- [What to produce] Which lines make up the answer? Those from the line with "match runAction (fetchScan" through the end of the data; reproduce them exactly.

Recorded data: Begin

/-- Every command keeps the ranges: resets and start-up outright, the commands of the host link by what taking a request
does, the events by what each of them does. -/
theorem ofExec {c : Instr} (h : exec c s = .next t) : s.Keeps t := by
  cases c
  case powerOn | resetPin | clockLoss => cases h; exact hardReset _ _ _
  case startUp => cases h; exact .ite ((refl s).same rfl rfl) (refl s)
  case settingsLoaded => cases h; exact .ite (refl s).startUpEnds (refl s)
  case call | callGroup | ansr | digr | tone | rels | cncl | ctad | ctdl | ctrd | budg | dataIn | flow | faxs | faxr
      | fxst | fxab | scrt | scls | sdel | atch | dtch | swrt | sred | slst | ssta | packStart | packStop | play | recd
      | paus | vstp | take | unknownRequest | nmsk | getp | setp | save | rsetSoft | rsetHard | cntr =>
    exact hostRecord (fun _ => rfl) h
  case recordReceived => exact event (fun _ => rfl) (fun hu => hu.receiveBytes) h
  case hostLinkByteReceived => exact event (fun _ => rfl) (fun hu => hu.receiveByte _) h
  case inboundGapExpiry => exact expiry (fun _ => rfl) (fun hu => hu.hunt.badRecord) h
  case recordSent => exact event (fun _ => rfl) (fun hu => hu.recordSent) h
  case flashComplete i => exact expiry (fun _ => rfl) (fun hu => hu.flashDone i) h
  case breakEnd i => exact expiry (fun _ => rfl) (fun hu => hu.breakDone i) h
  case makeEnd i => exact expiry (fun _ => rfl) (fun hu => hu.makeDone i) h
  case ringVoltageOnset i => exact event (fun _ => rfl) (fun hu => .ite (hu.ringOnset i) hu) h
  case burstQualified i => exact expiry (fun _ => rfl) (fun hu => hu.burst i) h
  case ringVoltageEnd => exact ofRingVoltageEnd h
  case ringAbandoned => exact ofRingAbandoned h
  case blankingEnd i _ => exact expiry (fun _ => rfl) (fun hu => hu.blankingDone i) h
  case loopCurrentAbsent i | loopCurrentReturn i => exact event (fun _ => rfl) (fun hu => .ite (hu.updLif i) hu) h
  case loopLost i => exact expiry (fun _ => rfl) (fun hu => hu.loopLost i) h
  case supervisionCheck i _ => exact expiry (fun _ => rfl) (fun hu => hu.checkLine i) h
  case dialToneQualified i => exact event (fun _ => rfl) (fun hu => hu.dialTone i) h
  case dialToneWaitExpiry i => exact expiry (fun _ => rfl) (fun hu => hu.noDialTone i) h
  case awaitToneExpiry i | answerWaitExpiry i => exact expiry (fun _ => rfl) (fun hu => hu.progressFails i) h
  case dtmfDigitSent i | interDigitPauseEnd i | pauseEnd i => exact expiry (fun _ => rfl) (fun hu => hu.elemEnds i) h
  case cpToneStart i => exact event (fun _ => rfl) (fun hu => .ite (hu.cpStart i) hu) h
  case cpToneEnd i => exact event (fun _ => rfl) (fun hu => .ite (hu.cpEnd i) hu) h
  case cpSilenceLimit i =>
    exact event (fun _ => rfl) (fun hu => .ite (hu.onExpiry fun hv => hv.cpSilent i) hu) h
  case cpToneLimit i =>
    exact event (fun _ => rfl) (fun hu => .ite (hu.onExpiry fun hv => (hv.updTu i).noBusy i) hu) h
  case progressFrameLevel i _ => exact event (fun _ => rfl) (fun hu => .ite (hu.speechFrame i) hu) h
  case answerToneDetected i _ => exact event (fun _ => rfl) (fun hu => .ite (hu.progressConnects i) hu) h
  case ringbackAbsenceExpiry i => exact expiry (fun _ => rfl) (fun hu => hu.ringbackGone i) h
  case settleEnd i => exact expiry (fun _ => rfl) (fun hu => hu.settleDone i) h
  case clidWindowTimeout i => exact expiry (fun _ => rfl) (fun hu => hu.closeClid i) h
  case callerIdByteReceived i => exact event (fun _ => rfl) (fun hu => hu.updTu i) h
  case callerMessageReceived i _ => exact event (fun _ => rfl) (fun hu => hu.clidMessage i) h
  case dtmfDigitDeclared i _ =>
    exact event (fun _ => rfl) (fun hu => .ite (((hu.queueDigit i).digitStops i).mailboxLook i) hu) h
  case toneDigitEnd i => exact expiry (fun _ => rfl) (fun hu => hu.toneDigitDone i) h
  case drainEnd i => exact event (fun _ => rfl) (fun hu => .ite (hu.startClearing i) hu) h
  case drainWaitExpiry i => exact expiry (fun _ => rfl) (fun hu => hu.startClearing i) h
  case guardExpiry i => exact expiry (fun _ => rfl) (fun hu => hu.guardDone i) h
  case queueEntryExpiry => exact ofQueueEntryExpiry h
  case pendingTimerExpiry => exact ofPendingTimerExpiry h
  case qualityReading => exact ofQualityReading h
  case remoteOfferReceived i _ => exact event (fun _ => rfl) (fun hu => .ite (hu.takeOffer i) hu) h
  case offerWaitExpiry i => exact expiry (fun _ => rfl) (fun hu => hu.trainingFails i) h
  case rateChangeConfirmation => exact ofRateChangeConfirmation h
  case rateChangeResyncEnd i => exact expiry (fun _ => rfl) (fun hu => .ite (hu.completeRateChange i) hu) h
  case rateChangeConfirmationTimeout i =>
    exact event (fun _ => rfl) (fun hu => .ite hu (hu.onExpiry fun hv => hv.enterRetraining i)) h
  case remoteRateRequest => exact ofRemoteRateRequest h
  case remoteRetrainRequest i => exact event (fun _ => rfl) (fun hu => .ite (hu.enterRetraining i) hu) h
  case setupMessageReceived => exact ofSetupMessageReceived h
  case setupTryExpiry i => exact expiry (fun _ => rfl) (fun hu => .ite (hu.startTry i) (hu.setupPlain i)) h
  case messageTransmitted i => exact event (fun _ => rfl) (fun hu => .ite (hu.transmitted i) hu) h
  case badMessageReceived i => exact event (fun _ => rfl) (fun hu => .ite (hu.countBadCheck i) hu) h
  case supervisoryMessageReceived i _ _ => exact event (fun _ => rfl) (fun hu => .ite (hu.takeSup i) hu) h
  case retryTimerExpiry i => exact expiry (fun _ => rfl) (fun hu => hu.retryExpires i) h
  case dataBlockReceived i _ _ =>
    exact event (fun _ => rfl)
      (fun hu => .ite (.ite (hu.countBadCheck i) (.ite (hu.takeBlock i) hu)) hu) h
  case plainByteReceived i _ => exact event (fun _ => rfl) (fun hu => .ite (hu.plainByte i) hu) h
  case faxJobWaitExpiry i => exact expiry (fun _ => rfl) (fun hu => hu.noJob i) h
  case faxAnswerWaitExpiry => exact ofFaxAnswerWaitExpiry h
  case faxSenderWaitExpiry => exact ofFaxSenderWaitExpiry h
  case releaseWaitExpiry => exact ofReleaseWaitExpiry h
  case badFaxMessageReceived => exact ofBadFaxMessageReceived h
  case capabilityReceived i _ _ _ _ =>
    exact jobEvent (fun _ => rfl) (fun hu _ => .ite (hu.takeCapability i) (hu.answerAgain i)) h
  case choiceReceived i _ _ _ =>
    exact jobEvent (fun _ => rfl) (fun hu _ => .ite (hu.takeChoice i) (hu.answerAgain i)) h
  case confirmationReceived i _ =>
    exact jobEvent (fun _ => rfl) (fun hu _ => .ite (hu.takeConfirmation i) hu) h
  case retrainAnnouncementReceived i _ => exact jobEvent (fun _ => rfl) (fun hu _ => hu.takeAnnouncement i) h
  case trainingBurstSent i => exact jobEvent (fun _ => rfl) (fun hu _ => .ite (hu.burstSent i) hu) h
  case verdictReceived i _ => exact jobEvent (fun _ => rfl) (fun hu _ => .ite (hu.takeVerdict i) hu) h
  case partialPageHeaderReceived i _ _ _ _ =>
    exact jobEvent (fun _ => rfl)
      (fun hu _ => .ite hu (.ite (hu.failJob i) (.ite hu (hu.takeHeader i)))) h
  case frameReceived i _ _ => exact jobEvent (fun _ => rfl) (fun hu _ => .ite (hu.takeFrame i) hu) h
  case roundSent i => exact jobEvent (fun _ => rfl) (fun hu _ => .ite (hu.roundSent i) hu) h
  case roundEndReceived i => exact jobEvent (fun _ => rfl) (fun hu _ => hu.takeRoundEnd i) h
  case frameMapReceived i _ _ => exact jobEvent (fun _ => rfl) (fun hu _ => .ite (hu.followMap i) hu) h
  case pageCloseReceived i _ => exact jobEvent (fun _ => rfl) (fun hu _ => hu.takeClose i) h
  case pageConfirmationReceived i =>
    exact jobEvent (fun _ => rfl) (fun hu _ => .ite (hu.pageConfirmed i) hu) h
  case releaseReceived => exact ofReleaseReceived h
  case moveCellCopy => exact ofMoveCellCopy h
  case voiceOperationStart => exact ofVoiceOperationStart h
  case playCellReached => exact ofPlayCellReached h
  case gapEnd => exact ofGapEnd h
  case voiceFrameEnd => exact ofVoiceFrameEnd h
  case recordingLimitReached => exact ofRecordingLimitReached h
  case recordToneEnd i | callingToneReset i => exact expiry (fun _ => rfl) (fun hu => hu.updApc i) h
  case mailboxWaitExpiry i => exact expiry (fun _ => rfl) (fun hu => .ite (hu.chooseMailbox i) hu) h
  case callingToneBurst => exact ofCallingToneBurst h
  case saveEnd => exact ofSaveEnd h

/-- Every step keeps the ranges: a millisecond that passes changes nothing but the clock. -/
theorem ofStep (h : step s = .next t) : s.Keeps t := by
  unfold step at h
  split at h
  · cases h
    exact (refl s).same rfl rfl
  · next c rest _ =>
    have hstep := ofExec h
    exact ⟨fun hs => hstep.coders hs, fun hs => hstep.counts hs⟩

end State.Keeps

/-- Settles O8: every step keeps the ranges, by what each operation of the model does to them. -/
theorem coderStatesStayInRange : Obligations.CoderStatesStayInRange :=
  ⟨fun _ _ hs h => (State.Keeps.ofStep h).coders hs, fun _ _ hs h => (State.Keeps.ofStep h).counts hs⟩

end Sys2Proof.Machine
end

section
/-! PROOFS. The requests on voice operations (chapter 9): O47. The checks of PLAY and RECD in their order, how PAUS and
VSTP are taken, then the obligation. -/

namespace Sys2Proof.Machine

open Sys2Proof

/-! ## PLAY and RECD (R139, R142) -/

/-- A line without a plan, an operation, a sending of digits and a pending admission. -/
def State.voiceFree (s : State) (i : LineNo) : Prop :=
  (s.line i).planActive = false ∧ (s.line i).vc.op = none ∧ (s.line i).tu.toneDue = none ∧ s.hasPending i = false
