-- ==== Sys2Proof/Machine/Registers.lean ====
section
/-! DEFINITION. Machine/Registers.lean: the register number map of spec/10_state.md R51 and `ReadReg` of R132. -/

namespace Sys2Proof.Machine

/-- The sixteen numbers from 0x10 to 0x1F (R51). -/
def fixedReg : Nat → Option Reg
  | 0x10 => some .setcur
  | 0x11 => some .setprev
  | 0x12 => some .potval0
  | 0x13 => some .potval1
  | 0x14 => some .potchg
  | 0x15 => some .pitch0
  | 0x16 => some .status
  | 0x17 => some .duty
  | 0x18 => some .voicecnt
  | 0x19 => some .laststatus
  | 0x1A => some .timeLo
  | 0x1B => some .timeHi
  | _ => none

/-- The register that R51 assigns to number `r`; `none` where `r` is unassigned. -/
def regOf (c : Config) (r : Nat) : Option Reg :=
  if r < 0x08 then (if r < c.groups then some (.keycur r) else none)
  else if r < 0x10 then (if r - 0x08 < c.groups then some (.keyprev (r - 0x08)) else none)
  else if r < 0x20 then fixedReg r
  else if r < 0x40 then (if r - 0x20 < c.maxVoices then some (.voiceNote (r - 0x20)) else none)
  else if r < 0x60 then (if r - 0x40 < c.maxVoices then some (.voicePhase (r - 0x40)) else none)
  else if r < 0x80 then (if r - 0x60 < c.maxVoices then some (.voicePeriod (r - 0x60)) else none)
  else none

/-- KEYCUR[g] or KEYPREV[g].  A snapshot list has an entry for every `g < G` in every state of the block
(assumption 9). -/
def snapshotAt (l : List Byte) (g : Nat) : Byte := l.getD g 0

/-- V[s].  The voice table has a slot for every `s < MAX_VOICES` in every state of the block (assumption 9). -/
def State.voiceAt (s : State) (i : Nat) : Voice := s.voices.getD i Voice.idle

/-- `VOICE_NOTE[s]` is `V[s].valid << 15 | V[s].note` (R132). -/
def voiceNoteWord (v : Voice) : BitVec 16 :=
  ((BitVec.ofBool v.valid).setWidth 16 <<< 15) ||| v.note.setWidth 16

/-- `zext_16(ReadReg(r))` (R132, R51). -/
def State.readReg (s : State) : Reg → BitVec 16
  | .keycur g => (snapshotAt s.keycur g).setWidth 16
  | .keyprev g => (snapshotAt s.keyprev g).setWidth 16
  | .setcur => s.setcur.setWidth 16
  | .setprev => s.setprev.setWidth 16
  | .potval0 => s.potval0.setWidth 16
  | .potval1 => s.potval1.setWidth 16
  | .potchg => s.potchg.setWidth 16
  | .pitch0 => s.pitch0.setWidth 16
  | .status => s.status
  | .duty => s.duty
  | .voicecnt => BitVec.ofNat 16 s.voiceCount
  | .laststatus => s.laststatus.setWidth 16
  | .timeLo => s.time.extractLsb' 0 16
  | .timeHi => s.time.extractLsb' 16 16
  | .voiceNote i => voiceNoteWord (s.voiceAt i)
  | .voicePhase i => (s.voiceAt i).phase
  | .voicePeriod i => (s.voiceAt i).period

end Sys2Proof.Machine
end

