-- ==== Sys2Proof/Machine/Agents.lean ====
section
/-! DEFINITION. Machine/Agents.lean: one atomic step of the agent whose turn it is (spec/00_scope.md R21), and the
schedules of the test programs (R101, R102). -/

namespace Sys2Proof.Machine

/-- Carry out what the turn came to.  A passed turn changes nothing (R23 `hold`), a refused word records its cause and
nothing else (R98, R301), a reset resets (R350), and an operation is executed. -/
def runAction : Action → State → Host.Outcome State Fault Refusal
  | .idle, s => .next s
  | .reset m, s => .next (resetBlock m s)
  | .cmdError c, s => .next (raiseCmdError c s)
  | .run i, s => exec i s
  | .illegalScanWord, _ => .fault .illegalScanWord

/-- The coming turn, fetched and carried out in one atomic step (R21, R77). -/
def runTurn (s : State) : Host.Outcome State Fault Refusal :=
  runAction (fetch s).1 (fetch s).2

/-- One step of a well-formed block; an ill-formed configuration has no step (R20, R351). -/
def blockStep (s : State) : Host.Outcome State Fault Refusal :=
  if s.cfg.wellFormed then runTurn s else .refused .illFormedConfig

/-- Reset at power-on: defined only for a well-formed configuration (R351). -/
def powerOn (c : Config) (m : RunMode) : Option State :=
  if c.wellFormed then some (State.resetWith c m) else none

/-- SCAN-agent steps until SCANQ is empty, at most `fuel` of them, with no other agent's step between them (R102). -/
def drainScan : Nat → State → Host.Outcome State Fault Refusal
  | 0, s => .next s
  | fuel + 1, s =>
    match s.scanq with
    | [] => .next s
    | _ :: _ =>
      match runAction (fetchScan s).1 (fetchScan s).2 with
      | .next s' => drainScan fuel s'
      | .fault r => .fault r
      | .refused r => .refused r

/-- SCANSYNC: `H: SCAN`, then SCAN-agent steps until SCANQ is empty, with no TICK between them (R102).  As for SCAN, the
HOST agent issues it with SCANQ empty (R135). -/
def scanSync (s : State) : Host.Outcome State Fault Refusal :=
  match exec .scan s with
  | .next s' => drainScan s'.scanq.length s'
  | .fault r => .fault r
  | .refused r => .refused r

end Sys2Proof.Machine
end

Recorded data: End

- [Response to this exercise]
      match runAction (fetchScan s).1 (fetchScan s).2 with
      | .next s' => drainScan fuel s'
      | .fault r => .fault r
      | .refused r => .refused r

/-- SCANSYNC: `H: SCAN`, then SCAN-agent steps until SCANQ is empty, with no TICK between them (R102).  As for SCAN, the
HOST agent issues it with SCANQ empty (R135). -/
def scanSync (s : State) : Host.Outcome State Fault Refusal :=
  match exec .scan s with
  | .next s' => drainScan s'.scanq.length s'
  | .fault r => .fault r
  | .refused r => .refused r

end Sys2Proof.Machine
end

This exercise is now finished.